26. Explanation of Mach band based on Fourier analysis. From top to bottom, we have: the human CSF (percetptual MTF); the Fourier transform of the perceived image; and the luminance profile of the perceived image.
27. Ambiguous painting. In focus, the high frequencies dominate, and you see a figure looking out a window. Blurring eliminates the high frequencies, and the remaining low frequencies paint a different picture.
28. Low and high pass MTFs with an abrupt transition between frequencies that will be imaged and those that will not. Note that the transition is at the halfway point so that each image has the same range of frequencies. This MTF pair will be used in the following Figures.
29. Photograph of Dr. K. This is in focus and all here spatial frequencies are present.
30. Same photograph as Figure 29, but after passing through the high pass MTF shown in Figure 28. Notice how hard it is to recognize her when only her high frequencies are present. This, incidentally, is the same as Figure 1.
31. Same photograph as Figure 29, but after passing through the low pass MTF shown in Figure 28. Notice how easy it is to recognize her when only her low frequencies are present. Some of her sharp details are missing. Even though the amount of spatial frequency removed is the same as in Figure 30, this is much easier to perceive than Figure 30. Thus lower spatial frequencies are far more important to our visual perception than are higher ones.

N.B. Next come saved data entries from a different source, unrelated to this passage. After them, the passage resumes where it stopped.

/-- What the clauses of DrainEndsByItsTriggers assume can hold. -/
theorem witness_DrainEndsByItsTriggers :
    (∃ (s : State) (d : _), s.pwr.st = .drain ∧ s.pwr.drain = some d ∧ d.linesDone = false ∧ drainPending s = false ∧ d.stored = false) ∧
    (∃ (s : State) (d : _), s.pwr.st = .drain ∧ s.pwr.drain = some d ∧ (d.linesDone = true ∨ drainPending s = false) ∧ d.stored = true ∧
      d.recorded = false ∧ journalDone s = true) ∧
    (∃ (s : State) (d : _), s.pwr.st = .drain ∧ s.pwr.drain = some d ∧ d.linesDone = false ∧ d.start + 39200000 ≤ s.pwr.time ∧ d.stored =
      false) ∧
    (∃ (s : State) (d : _), s.pwr.st = .drain ∧ s.pwr.drain = some d ∧ d.recorded = true ∧ s.beryl.prog = [] ∧ s.beryl.ops = []) := by
  refine ⟨⟨{ (inState .drain 7) with pwr := { (inState .drain 7).pwr with drain := some ({ start := 10 ^ 12, toHalt := false, thermal := false, lost := false, linesDone := false, stored := false, recorded := false, overrun := false, lines := 0 }) } : State }, { start := 10 ^ 12, toHalt := false, thermal := false, lost := false, linesDone := false, stored := false, recorded := false, overrun := false, lines := 0 }, ?_⟩,
    ⟨{ (inState .drain 7) with pwr := { (inState .drain 7).pwr with drain := some ({ start := 10 ^ 12, toHalt := false, thermal := false, lost := false, linesDone := false, stored := true, recorded := false, overrun := false, lines := 0 }) } : State }, { start := 10 ^ 12, toHalt := false, thermal := false, lost := false, linesDone := false, stored := true, recorded := false, overrun := false, lines := 0 }, ?_⟩,
    ⟨{ (inState .drain 7) with pwr := { (inState .drain 7).pwr with drain := some ({ start := 10 ^ 12, toHalt := false, thermal := false, lost := false, linesDone := false, stored := false, recorded := false, overrun := false, lines := 0 }), time := 10 ^ 12 + 39200000 } : State }, { start := 10 ^ 12, toHalt := false, thermal := false, lost := false, linesDone := false, stored := false, recorded := false, overrun := false, lines := 0 }, ?_⟩,
    ⟨{ (inState .drain 7) with pwr := { (inState .drain 7).pwr with drain := some ({ start := 10 ^ 12, toHalt := false, thermal := false, lost := false, linesDone := false, stored := false, recorded := true, overrun := false, lines := 0 }) } : State }, { start := 10 ^ 12, toHalt := false, thermal := false, lost := false, linesDone := false, stored := false, recorded := true, overrun := false, lines := 0 }, ?_⟩⟩ <;>
    ((try unfold Issued); (try unfold Quiescent); (try and_intros) <;> first | decide +kernel | rfl | (left; decide +kernel) | (intros; decide +kernel))

/-- What the clauses of LinkLossDecidesTheRole assume can hold. -/
theorem witness_LinkLossDecidesTheRole :
    (∃ (s : State) (c : _), s.pwr.st = .service ∧ s.pair.role = .paired ∧ s.pair.note = false ∧ s.pwr.seat = false ∧ s.pwr.time % 10000 = 0
      ∧ s.pair.counting = some c ∧ c < hbWindow s.pwr.time ∧ s.pair.seen.contains (hbWindow s.pwr.time - 1) = false ∧ regF s .spinel 0 2 10
      7 ≤ s.pair.misses + 1 ∧ 1 ≤ regF s .spinel 0 2 10 7 ∧ s.cmds.run = [] ∧ s.wear.moves = []) ∧
    (∃ (s : State) (c : _), s.pwr.st = .service ∧ s.pair.role = .paired ∧ s.pair.note = false ∧ s.pwr.seat = true ∧ s.pwr.time % 10000 = 0 ∧
      s.pair.counting = some c ∧ c < hbWindow s.pwr.time ∧ s.pair.seen.contains (hbWindow s.pwr.time - 1) = false ∧ regF s .spinel 0 2 10 7
      ≤ s.pair.misses + 1 ∧ s.cmds.run = [] ∧ s.wear.moves = [] ∧ s.cist.waits = [] ∧ s.med.senses = [] ∧ s.pair.opens = [] ∧ s.pair.fwds =
      [] ∧ s.pair.fwdRds = [] ∧ s.pair.heldW = [] ∧ s.pair.soloHeld = []) ∧
    (∃ (s : State), s.pwr.st = .service ∧ s.pair.linkUp = true ∧ s.pair.role = .paired ∧ s.pair.fwds = [] ∧ s.pair.heldW = [] ∧ s.wear.moves
      = [] ∧ Quiescent s) ∧
    (∃ (s : State), s.pwr.st = .service ∧ s.pair.linkUp = true ∧ s.pair.role ≠ .paired ∧ s.pair.role ≠ .resync) ∧
    (∃ (s : State) (g : _), s.pair.role = .solo ∧ s.pair.guardEnd = some g ∧ s.pwr.time < g) ∧
    (∃ (s : State) (g : _), s.pair.role = .solo ∧ s.pair.guardEnd = some g ∧ g ≤ s.pwr.time ∧ s.pair.fwds = [] ∧ s.pair.heldW = [] ∧
      Quiescent s) ∧
    (∃ (s : State), s.pair.role = .solo ∧ s.pair.soloDurable = false ∧ pairingBusy s = false ∧ s.pair.soloHeld = []) ∧
    (∃ (s : State), s.pair.role = .joining ∧ s.pwr.st = .service ∧ s.pair.decided = false ∧ hasIdentity s = true ∧ s.pwr.time <
      s.pair.joinAt + regF s .spinel 0 2 6 1 * 1000000000) ∧
    (∃ (s : State), s.pair.role = .joining ∧ s.pwr.st = .service ∧ s.pair.decided = false ∧ hasIdentity s = false ∧ s.pair.linkUp = true ∧
      s.pair.linkAt + 100000000 ≤ s.pwr.time) := by
  refine ⟨⟨{ psvc with pair := { psvc.pair with counting := some 5, misses := 2, seen := [] } : State }, 5, ?_⟩,
    ⟨{ psvc with pair := { psvc.pair with counting := some 5, misses := 2, seen := [] }, pwr := { psvc.pwr with seat := true } : State }, 5, ?_⟩,
    ⟨psvc, ?_⟩,
    ⟨{ psvc with pair := { psvc.pair with role := .solo } : State }, ?_⟩,
    ⟨{ psvc with pair := { psvc.pair with role := .solo, guardEnd := some (10 ^ 12 + 10) } : State }, (10 ^ 12 + 10), ?_⟩,
    ⟨{ psvc with pair := { psvc.pair with role := .solo, guardEnd := some (10 ^ 12) } : State }, (10 ^ 12), ?_⟩,
    ⟨{ psvc with pair := { psvc.pair with role := .solo } : State }, ?_⟩,
    ⟨{ psvc with pair := { psvc.pair with role := .joining, joinAt := 10 ^ 12 }, beryl := { psvc.beryl with image := [(3072, BitVec.allOnes 2048)] } : State }, ?_⟩,
    ⟨{ psvc with pair := { psvc.pair with role := .joining, linkAt := 10 ^ 12 - 100000000 } : State }, ?_⟩⟩ <;>
    ((try unfold Issued); (try unfold Quiescent); (try and_intros) <;> first | decide +kernel | rfl | (left; decide +kernel) | (intros; decide +kernel))

/-- What the clauses of HomesChangeHandsAtSwitch assume can hold. -/
theorem witness_HomesChangeHandsAtSwitch :
    (∃ (s : State), works s = true ∧ s.pair.role = .resync ∧ s.pair.isTarget = true ∧ s.pair.txq = [] ∧ s.pair.flits.length < 512 ∧ 0 <
      s.pair.req) ∧
    (∃ (s : State), works s = true ∧ s.pair.role = .solo) ∧
    (∃ (s : State), works s = true ∧ s.pair.hand = .none) ∧
    (∃ (s : State), works s = true ∧ s.pair.role = .resync ∧ s.pair.syncSrc = false ∧ s.pair.hand = .giving false ∧ s.pair.opens = [] ∧
      homeWaits s = false ∧ s.pair.heldW = [] ∧ Quiescent s ∧ s.pair.txq = []) ∧
    (∃ (s : State), works s = true ∧ s.pair.hand = .none) ∧
    (∃ (s : State), works s = true ∧ s.pair.role = .paired ∧ s.pair.isTarget = false ∧ s.pair.hand = .taking ∧ s.pair.heldW = [] ∧ Quiescent
      s) := by
  refine ⟨⟨{ rsvc with pair := { rsvc.pair with syncSrc := false, isTarget := true } : State }, ?_⟩,
    ⟨{ psvc with pair := { psvc.pair with role := .solo, home := .all } : State }, ?_⟩,
    ⟨rsvc, ?_⟩,
    ⟨{ rsvc with pair := { rsvc.pair with syncSrc := false, hand := .giving false } : State }, ?_⟩,
    ⟨rsvc, ?_⟩,
    ⟨{ psvc with pair := { psvc.pair with hand := .taking } : State }, ?_⟩⟩ <;>
    ((try unfold Issued); (try unfold Quiescent); (try and_intros) <;> first | decide +kernel | rfl | (left; decide +kernel) | (intros; decide +kernel))

/-- What the clauses of ReadsAreCheckedThenServed assume can hold. -/
theorem witness_ReadsAreCheckedThenServed :
    (∃ (s : State) (p : Port), memOpen s p.val = false) ∧
    (∃ (s : State) (p : Port) (hpa : _), memOpen s p.val = true ∧ (portAt s p.val).rdOut < reqPool s p.val ∧ portCheck s p.val hpa =
      .poison) ∧
    (∃ (s : State) (p : Port) (hpa : _) (d : _) (w : _), memOpen s p.val = true ∧ (portAt s p.val).rdOut < reqPool s p.val ∧ portCheck s
      p.val hpa = .viol d w) ∧
    (∃ (s : State) (p : Port) (hpa : _) (d : _), memOpen s p.val = true ∧ (portAt s p.val).rdOut < reqPool s p.val ∧ portCheck s p.val hpa =
      .fenced d ∧ fencedRole s.pair.role = true) ∧
    (∃ (s : State) (p : Port) (hpa : _) (d : _), memOpen s p.val = true ∧ portCheck s p.val hpa = .fenced d ∧ s.pair.role = .fenced) ∧
    (∃ (s : State) (p : Port) (hpa : _) (env : RdEnv) (dln : _) (k : _) (w : _), memOpen s p.val = true ∧ (portAt s p.val).rdOut < reqPool s
      p.val ∧ portCheck s p.val hpa = .pass dln ∧ forwards s (ltnOf dln) = false ∧ lockHeld s dln = false ∧ env.arr = .none ∧ s.cache.upset
      = [] ∧ findWay s dln = some (k, w) ∧ w.pf = false ∧ boundNow s p.val = none) ∧
    (∃ (s : State) (p : Port) (hpa : _) (env : RdEnv) (dln : _) (d : _), memOpen s p.val = true ∧ (portAt s p.val).rdOut < reqPool s p.val ∧
      portCheck s p.val hpa = .pass dln ∧ forwards s (ltnOf dln) = false ∧ lockHeld s dln = false ∧ findWay s dln = none ∧ findCis s dln =
      none ∧ env.mapUe = false ∧ tlbEn s = false ∧ pageHere s (pageOf (ltnOf dln)) = true ∧ s.mapu.overflow = [] ∧ mapAns s dln = .const d ∧
      boundNow s p.val = none) ∧
    (∃ (s : State) (p : Port) (hpa : _) (dln : _), memOpen s p.val = true ∧ (portAt s p.val).rdOut < reqPool s p.val ∧ portCheck s p.val hpa
      = .pass dln ∧ forwards s (ltnOf dln) = false ∧ prefetchOk s dln = true) ∧
    (∃ (s : State) (p : Port) (hpa : _) (dln : _), memOpen s p.val = true ∧ (portAt s p.val).rdOut < reqPool s p.val ∧ portCheck s p.val hpa
      = .pass dln ∧ forwards s (ltnOf dln) = true ∧ s.pair.linkUp = true ∧ canSend s.pair s.pair.txq (.fwdRd s.pair.mtag p dln) = true) := by
  refine ⟨⟨stby, 0, ?_⟩,
    ⟨{ svc with ports := [(0, { portUp with viral := true })] : State }, 0, 0, ?_⟩,
    ⟨{ svc with tabs := { svc.tabs with wells := [] } : State }, 0, 0, (some 0), 0x7F, ?_⟩,
    ⟨{ svc with pair := { svc.pair with role := .fenced } : State }, 0, 0, 0, ?_⟩,
    ⟨{ svc with pair := { svc.pair with role := .fenced } : State }, 0, 0, 0, ?_⟩,
    ⟨(withLine svc 0 false), 0, 63, { lat := 200, arr := .none, mapUe := false }, 0, (wayKey (sliceOf cacheReset 0) (setOf 0) 0), (wayOf 0 false), ?_⟩,
    ⟨{ svc with tabs := { svc.tabs with map := [(0, { entryInit with st := .const, ptn := 0xA5 })] }, regs := [(1414, { act := 0, pend := 0, rc := 0 })] : State }, 0, 64, { lat := 200, arr := .none, mapUe := false }, 1, (patternLine 0xA5), ?_⟩,
    ⟨(withTile svc), 0, 0, 0, ?_⟩,
    ⟨{ rsvc with pair := { rsvc.pair with syncSrc := false, isTarget := true, sync := [(0, true)] } : State }, 0, 0, 0, ?_⟩⟩ <;>
    ((try unfold Issued); (try unfold Quiescent); (try and_intros) <;> first | decide +kernel | rfl | (left; decide +kernel) | (intros; decide +kernel))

32. Summary of Figures 29-31.
33. Another example of Figure 32.
34. Another example of Figure 32, showing that this applies to all objects and not just faces.
35. Limits of acuity measures vs CSFs to assess vision. The acuity measures (20/nn) are a single point on a CSF where it crosses the X axis. The whole CSF is a much better predictor of vision. For instance, the red CSF denotes poorer overall vision than does the blue one despite higher acuity (20/40 versus 20/160).
36. Cat versus human CSF.
37. CSFs of "malingerers" and "workers", showing that the "malingerers" really could not see well.